**EXTRACTED MATERIAL:**
==============================
-- ==== Sys2Proof/Tests/Slice0.lean ====
section
/-!
SUPPORT. Tests: words written out from 30_encoding.md and 95_test_vectors.md, an ill-formed term for each static
check, one or two single steps for each instruction, and for each statement a state that meets its hypotheses. The
expected results are those of 95_test_vectors.md (V and P numbers) or hand calculation from the rule named.
-/

namespace Sys2Proof.Tests

open Sys2Proof Sys2Proof.Machine

set_option maxRecDepth 100000

/-! ## Words -/

/-- A record given as dwords, first dword at the lowest address. -/
def dwords (l : List Nat) : List Byte := l.flatMap (leBytes 4)

/-- The eight dwords `DW0 DW1 DW2 DW3 DW4 DW5 0 0` of a request. -/
def req (d0 d1 d2 d3 d4 d5 : Nat) : List Byte := dwords [d0, d1, d2, d3, d4, d5, 0, 0]

/-- V1, V2, V3, V4, V5. -/
theorem test_decode_register_io :
    decode (req 0x00000001 0x138 0 0 0xFEBF0000 0) = .ok (.rd32 { arg := 0x138#32, buf := 0xFEBF0000#64 }) ∧
    decode (req 0x00000002 0 0 0 0xFEB00000 0) = .ok (.rd64 { buf := 0xFEB00000#64 }) ∧
    decode (req 0x00000003 0x138 1 0xFFFFFFFF 0xFEBF0000 0)
      = .ok (.wr32 { arg := 0x138#32, lba := 0xFFFFFFFF00000001#64, buf := 0xFEBF0000#64 }) ∧
    decode (req 0x00000004 0x28 0x300000 0 0xFEB00000 0)
      = .ok (.wr64 { arg := 0x28#32, lba := 0x300000#64, buf := 0xFEB00000#64 }) ∧
    decode (req 0x00000005 0 0 0 0 0) = .ok (.publish {}) := by decide

/-- V10, V16, V19. -/
theorem test_decode_allocators :
    decode (req 0x00000010 0 0 0 0 0) = .ok (.ahciAlloc {}) ∧
    decode (req 0x00000111 0 0 0 0 0) = .ok (.nvmeAlloc { dev := 1#8 }) ∧
    decode (req 0x00000111 0x800 0 0 0 0) = .ok (.nvmeAlloc { dev := 1#8, arg := 0x800#32 }) := by decide

/-- V23, V32, and the others from R112. -/
theorem test_decode_builders :
    decode (req 0x00280020 0 0 0 0x200000 0) = .ok (.prdtBuild { cnt := 40#16, buf := 0x200000#64 }) ∧
    decode (req 0x01020021 0x25 0x56789ABC 0x1234 0 0)
      = .ok (.fisBuild { cnt := 0x102#16, arg := 0x25#32, lba := 0x123456789ABC#64 }) ∧
    decode (req 0x00000022 0x100 0 0 0 0) = .ok (.hdrBuild { arg := 0x100#32 }) ∧
    decode (req 0x00010023 0x135 0x64 0 0x200000 0)
      = .ok (.ahciBuild { cnt := 1#16, arg := 0x135#32, lba := 0x64#64, buf := 0x200000#64 }) ∧
    decode (req 0x00080124 0 0 0 0x200000 0) = .ok (.prpBuild { dev := 1#8, cnt := 8#16, buf := 0x200000#64 }) ∧
    decode (req 0x00080125 2 0x64 1 0x200000 0)
      = .ok (.sqeBuild { dev := 1#8, cnt := 8#16, arg := 2#32, lba := 0x100000064#64, buf := 0x200000#64 }) ∧
    decode (req 0x10000126 0xC06 1 0 0x210000 0)
      = .ok (.nvmeBuild { dev := 1#8, cnt := 4096#16, arg := 0xC06#32, lba := 1#64, buf := 0x210000#64 }) := by decide
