/-- Whether a source register is poisoned in lane l (R255). -/
def Crew.poisoned (c : Crew) (l : Nat) (x : BitVec 8) (n : Nat) : Bool :=
  (List.range n).any fun i =>
    let y := regAt x i
    if isV x then sget false c.vPois (64 * y.toNat + l) else if isS x then sget false c.sPois (sNum y) else false

/-- The lanes that compute: P and its helpers. -/
def Pulse.computing (p : Pulse) : List Nat := lanesOf (p.part ||| p.helpers)

/-! ## Checks at a word -/

/-- The feature bits of FEATACK that an instruction needs (R94, R307). -/
def needsFeature : Instr → List Nat
  | .redAddX _ _ | .xflush _ _ => [7]
  | .append _ _ | .sealPage _ _ => [8]
  | .ceBuild _ | .ceLookup _ | .ceDown _ | .ceProbe _ => [9]
  | .gqSubmit _ => [2]
  | .ecBind f => if f.flags == 4 then [2] else []
  | .launch _ => [5]
  | .dbgHalt _ => [12]
  | _ => []

/-- Words that must stand last in the body of a clause without a T word (R368). -/
def mustBeLast : Instr → Bool
  | .barWait _ | .gbar _ | .waitcAny _ _ | .waitcAll _ _ | .mwait _ | .regroup _ | .trapret _ => true
  | _ => false

/-- Whether the word is a refill. -/
def isRefill : Instr → Bool
  | .refill _ => true
  | _ => false

/-- The format slots of a grid, slot 0 unusable where an instruction names a slot (R106, R336). -/
def LaunchRec.slot (r : LaunchRec) (i : Nat) : Word := r.slots.getD i 0

/-- ELEM of a format slot. -/
def slotElem (x : Word) : Nat := (x.extractLsb' 0 4).toNat
/-- SCALE of a format slot. -/
def slotScale (x : Word) : Nat := (x.extractLsb' 4 3).toNat
/-- OVF of a format slot: infinite rather than saturating. -/
def slotOvf (x : Word) : Bool := x.getLsbD 7
/-- RND of a format slot. -/
def slotRnd (x : Word) : Nat := (x.extractLsb' 8 3).toNat
/-- SREG of a format slot. -/
def slotSreg (x : Word) : Nat := (x.extractLsb' 11 7).toNat
/-- NANP of a format slot. -/
def slotNanp (x : Word) : Nat := (x.extractLsb' 18 2).toNat

/-- Reasons that depend on the grid's format slots (R336, R338). -/
def slotReasons (r : LaunchRec) (narrow : Bool) : Instr → List Nat
  | .fcvt f =>
    let x := r.slot (f.imm.extractLsb' 0 3).toNat
    need 13 (x != 0 && !(f.imm.getLsbD 3 && slotElem x == 1)) ++
      (if slotRnd x == 4 then need 9 (!isS f.d) ++ need 10 (slotSreg x < r.vregs) else [])
  | .dp4 _ lit =>
    let x := r.slot (lit.extractLsb' 8 3).toNat
    let four := slotElem x == 8 || slotElem x == 10
    need 13 four ++ need 12 (narrow || !four)
  | .dp8 _ lit =>
    let x := r.slot (lit.extractLsb' 8 3).toNat
    need 13 (slotElem x == 4 || slotElem x == 5 || slotElem x == 9)
  | _ => []

/-- The ILLEGAL reasons a word earns where the pulse reaches it (R149, R286, R289, R295, R307, R368). -/
def State.reasons (s : State) (p : Pulse) (i : Instr) : List Nat :=
  let r := s.recOf p.crew
  textReasons i ++
    need 10 ((regBlocks i).all fun (x, n) =>
      (!isV x || x.toNat + n ≤ min r.vregs 0x80) && (!isS x || x.toNat + n ≤ 0xE0)) ++
    need 12 ((needsFeature i).all s.feature) ++
    need 11 (!mustBeLast i || (p.todo.isEmpty && !hdrT p.hd)) ++
    need 11 (!(isRefill i && p.refilled)) ++
    slotReasons r (s.feature 10) i

/-- Register blocks that the instruction reads, by code and length; a prefetch and a cache operation never raise POISON
(R255). -/
def readBlocks (i : Instr) : List (BitVec 8 × Nat) :=
  match i with
  | .bfi _ | .pk _ | .cmpEq _ | .cmpNe _ | .cmpLt _ | .cmpLe _ | .cmpGt _ | .cmpGe _ | .fcmpEq _ | .fcmpNe _
  | .fcmpLt _ | .fcmpLe _ | .fcmpGt _ | .fcmpGe _ | .stN8 _ _ | .stN16 _ _ | .stW32 _ _ | .stW64 _ _
  | .stW128 _ _ | .stb _ _ | .stbMark _ _ | .amoAdd _ _ | .amoMin _ _ | .amoMax _ _ | .amoAnd _ _
  | .amoOr _ _ | .amoXor _ _ | .amoExch _ _ | .amoCas _ _ _ | .redAddI _ _ | .redAddF32 _ _ | .redAddX _ _
  | .redMin _ _ | .redMax _ _ | .redAnd _ _ | .redOr _ _ | .redXor _ _ | .append _ _ | .swr _ | .barWait _
  | .mwatch _ | .switch _ _ | .ret _ | .callr _ => regBlocks i
  | .movi _ | .srd _ | .barArrive _ | .refill _ | .call _ | .prefetch _ _ | .cwb _ _ | .cinv _ _ => []
  | .movhi f => [(movhiDest f, 1)]
  | .rngSkip f => [(regAt f.a 4, 4), (f.b, 4)]
  | .tset f => [(BitVec.ofNat 8 (0x80 + (f.flags.extractLsb' 0 7).toNat), 4)]
  | .gxRun f | .ceBuild f | .ceLookup f | .ceDown f | .ceProbe f | .seGather f | .seIsect f | .seCopy f | .seMcast f
  | .gqSubmit f => [(f.a, 2)]
  | .ecBind f => if f.flags == 4 then [(f.a, 1)] else []
  | .barInit f | .evcSel f | .regroup f | .dbg f | .dbgHalt f => [(f.b, 1)]
  | .tld f _ => [(f.a, 2)]
  | .tst f _ => [(f.a, 2), (f.x, 1)]
  | .tldWin f lit => [(f.a, 2), (lit.extractLsb' 8 8, 1)]
  | _ => (regBlocks i).tail

/-- The destination of a class 0 or class 1 instruction that pushes its result (R287). -/
def pushDest : Instr → Option (BitVec 8)
  | .add f | .sub f | .mul f | .mulhi f | .mad f _ | .min f | .max f | .abs f | .neg f | .and f | .or f | .xor f | .andn f
  | .shl f | .shr f | .sar f | .rot f | .clz f | .popc f | .brev f | .sel f _ | .mov f | .lea f | .add64 f | .sub64 f
  | .mulw f | .shfl f | .vote f | .popm f | .elect f | .matchLow f | .credInt f | .cscanInt f | .csredInt f _ | .rngStep f
  | .fadd f | .fsub f | .fmul f | .ffma f _ | .fmin f | .fmax f | .frcp f | .frsq f | .fsqrt f | .fdiv f | .fexp2 f
  | .flog2 f | .fsin f | .fcos f | .i2f f | .f2i f | .fscale f | .dp4 f _ | .dp8 f _ | .credFloat f | .cscanFloat f
  | .csredFloat f _ => some f.d
  | .bfx f | .bfi f | .ext f | .qxch f | .fround f | .fcvt f | .pk f | .upk f => some f.d
  | .movi f => some f.d
  | .movhi f => some (movhiDest f)
  | _ => none

/-- The lane from which shfl takes the value of lane l (R340). -/
def shflLane (xor : Bool) (l : Nat) (b : Word) : Nat := if xor then l ^^^ (b.toNat % 64) else b.toNat % 64

/-- The lane from which qxch takes its value (R341). -/
def qxchLane (l k : Nat) : Nat := l ^^^ (k + 1)

/-- The v-register that supplies the random bits of a stochastic conversion (R336). -/
def randomBlocks (r : LaunchRec) (i : Instr) : List (BitVec 8 × Nat) :=
  match i with
  | .fcvt f =>
    let x := r.slot (f.imm.extractLsb' 0 3).toNat
    if !f.imm.getLsbD 3 && slotRnd x == 4 then [(BitVec.ofNat 8 (slotSreg x), 1)] else []
  | _ => []

/-- Whether an instruction reads a poisoned register for lane l (R255): shfl and qxch read the lane that their operand names (R319). -/
def State.readsPoison (s : State) (p : Pulse) (i : Instr) (l : Nat) : Bool :=
  let c := s.crew p.crew
  match i with
  | .shfl f =>
    let u := shflLane (f.v == 1) l (s.src p.crew l f.b)
    c.poisoned l f.b 1 || ((c.lane u).present && c.poisoned u f.a 1)
  | .qxch f =>
    let u := qxchLane l (f.imm.extractLsb' 0 2).toNat
    ((p.part ||| p.helpers).getLsbD u || (c.lane u).present) && c.poisoned u f.a 1
  | _ => (readBlocks i ++ randomBlocks (s.recOf p.crew) i).any fun (x, n) => c.poisoned l x n

/-- The threads of P that read a poisoned register (R255): FADDR is zero. -/
def State.poisonTaken (s : State) (p : Pulse) (i : Instr) : List Taken :=
  ((lanesOf p.part).filter (s.readsPoison p i)).map fun l => { lane := l, cause := .poison }

/-- Whether a word is a crew-wide operation that passes helpers over (R165, R339). -/
def passesHelpers : Instr → Bool
  | .shfl _ | .vote _ | .popm _ | .elect _ | .matchLow _ | .credInt _ | .cscanInt _ | .csredInt _ _ | .credFloat _
  | .cscanFloat _ | .csredFloat _ _ => true
  | _ => false

/-- Whether a word writes the destination of its result: W of format A (R317). -/
def writesResult : Instr → Bool
  | .add f | .sub f | .mul f | .mulhi f | .mad f _ | .min f | .max f | .abs f | .neg f | .and f | .or f | .xor f | .andn f
  | .shl f | .shr f | .sar f | .rot f | .clz f | .popc f | .brev f | .sel f _ | .mov f | .lea f | .add64 f | .sub64 f
  | .mulw f | .rngStep f | .fadd f | .fsub f | .fmul f | .ffma f _ | .fmin f | .fmax f | .frcp f | .frsq f | .fsqrt f
  | .fdiv f | .fexp2 f | .flog2 f | .fsin f | .fcos f | .i2f f | .f2i f | .fscale f | .dp4 f _ | .dp8 f _ => f.w == 1
  | _ => true

/-- The v-registers that a word writes in a helper from what the helper reads (R165). -/
def helperDests (i : Instr) : List (BitVec 8 × Nat) :=
  (if passesHelpers i || !writesResult i then [] else
    match i with
    | .vhop f => [(f.a, 1)]
    | .movhi f => [(movhiDest f, 1)]
    | _ => if (pushDest i).isSome then (regBlocks i).take 1 else []).filter (fun (d, _) => isV d) ++
  match i with
  | .rngStep f | .rngSkip f => [(regAt f.a 4, 4)]
  | _ => []

/-- Whether a helper pushes the result of a word that writes v-registers (R287). -/
def helperPushes (i : Instr) : Bool := !passesHelpers i && (pushDest i).any isV
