-- ==== Sys2Proof/Machine/Flags.lean ====
section
/-! DEFINITION. Number formats, rounding and the sticky flags of every float operation (R263 to R275, R329 to R336).
A finite value is exact: a sign, a natural mantissa and a binary exponent. -/

namespace Sys2Proof.Machine

/-- Sticky invalid (R152). -/
def flNV : BitVec 4 := 1
/-- Sticky overflow. -/
def flOF : BitVec 4 := 2
/-- Sticky underflow. -/
def flUF : BitVec 4 := 4
/-- Sticky inexact. -/
def flNX : BitVec 4 := 8

/-- A finite value, (−1)^neg × m × 2^e. -/
structure Num where
  neg : Bool
  m : Nat
  e : Int
deriving DecidableEq, Repr

/-- A value of any format. -/
inductive FVal where
  | nan
  | inf (neg : Bool)
  | fin (n : Num)
deriving DecidableEq, Repr

/-- A float format (R263): bits, exponent and mantissa widths, bias, the encoding of the largest finite magnitude. -/
structure Fmt where
  n : Nat
  eb : Nat
  mb : Nat
  bias : Nat
  maxEnc : Nat
  /-- Exponent all ones is infinity and NaN, as in IEEE 754. -/
  ieee : Bool
deriving DecidableEq, Repr

/-- FP32. -/
def fp32 : Fmt := ⟨32, 8, 23, 127, 0x7F7FFFFF, true⟩
/-- FP16. -/
def fp16 : Fmt := ⟨16, 5, 10, 15, 0x7BFF, true⟩
/-- BF16. -/
def bf16 : Fmt := ⟨16, 8, 7, 127, 0x7F7F, true⟩
/-- E4M3. -/
def e4m3 : Fmt := ⟨8, 4, 3, 7, 0x7E, false⟩
/-- E5M2. -/
def e5m2 : Fmt := ⟨8, 5, 2, 15, 0x7B, true⟩
/-- E3M2. -/
def e3m2 : Fmt := ⟨6, 3, 2, 3, 0x1F, false⟩
/-- E2M3. -/
def e2m3 : Fmt := ⟨6, 2, 3, 1, 0x1F, false⟩
/-- E2M1. -/
def e2m1 : Fmt := ⟨4, 2, 1, 1, 0x7, false⟩

/-- The float format of an element code; codes 9 and 10 are integers (R263). -/
def fmtOf : Nat → Option Fmt
  | 1 => some fp32
  | 2 => some fp16
  | 3 => some bf16
  | 4 => some e4m3
  | 5 => some e5m2
  | 6 => some e3m2
  | 7 => some e2m3
  | 8 => some e2m1
  | _ => none

/-- Bits of an element code (R263). -/
def elemBits : Nat → Nat
  | 9 => 8
  | 10 => 4
  | c => match fmtOf c with
    | some f => f.n
    | none => 32

/-- Decode a bit pattern of a format (R263). -/
def Fmt.decode (f : Fmt) (x : Nat) : FVal :=
  let neg := bit x (f.n - 1)
  let ex := bits x f.mb f.eb
  let man := bits x 0 f.mb
  if f.ieee && ex = 2 ^ f.eb - 1 then (if man = 0 then .inf neg else .nan)
  else if !f.ieee && f.n = 8 && ex = 15 && man = 7 then .nan
  else if ex = 0 then .fin ⟨neg, man, 1 - (f.bias : Int) - f.mb⟩
  else .fin ⟨neg, man + 2 ^ f.mb, (ex : Int) - f.bias - f.mb⟩

/-- Sign bit of a format. -/
def Fmt.sign (f : Fmt) (neg : Bool) : Nat := if neg then 2 ^ (f.n - 1) else 0

/-- The canonical NaN of a format (R270). -/
def Fmt.cnan (f : Fmt) : Nat :=
  if f.ieee then (2 ^ f.eb - 1) * 2 ^ f.mb + 2 ^ (f.mb - 1) else 0x7F

/-- Infinity of an IEEE format. -/
def Fmt.infEnc (f : Fmt) (neg : Bool) : Nat := f.sign neg + (2 ^ f.eb - 1) * 2 ^ f.mb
==============================
**WHAT TO WORK ON:**
Each line above that contains the string "writesResult" should be copied.

**ANSWER TO THE EXERCISE:**
def writesResult : Instr → Bool
  (if passesHelpers i || !writesResult i then [] else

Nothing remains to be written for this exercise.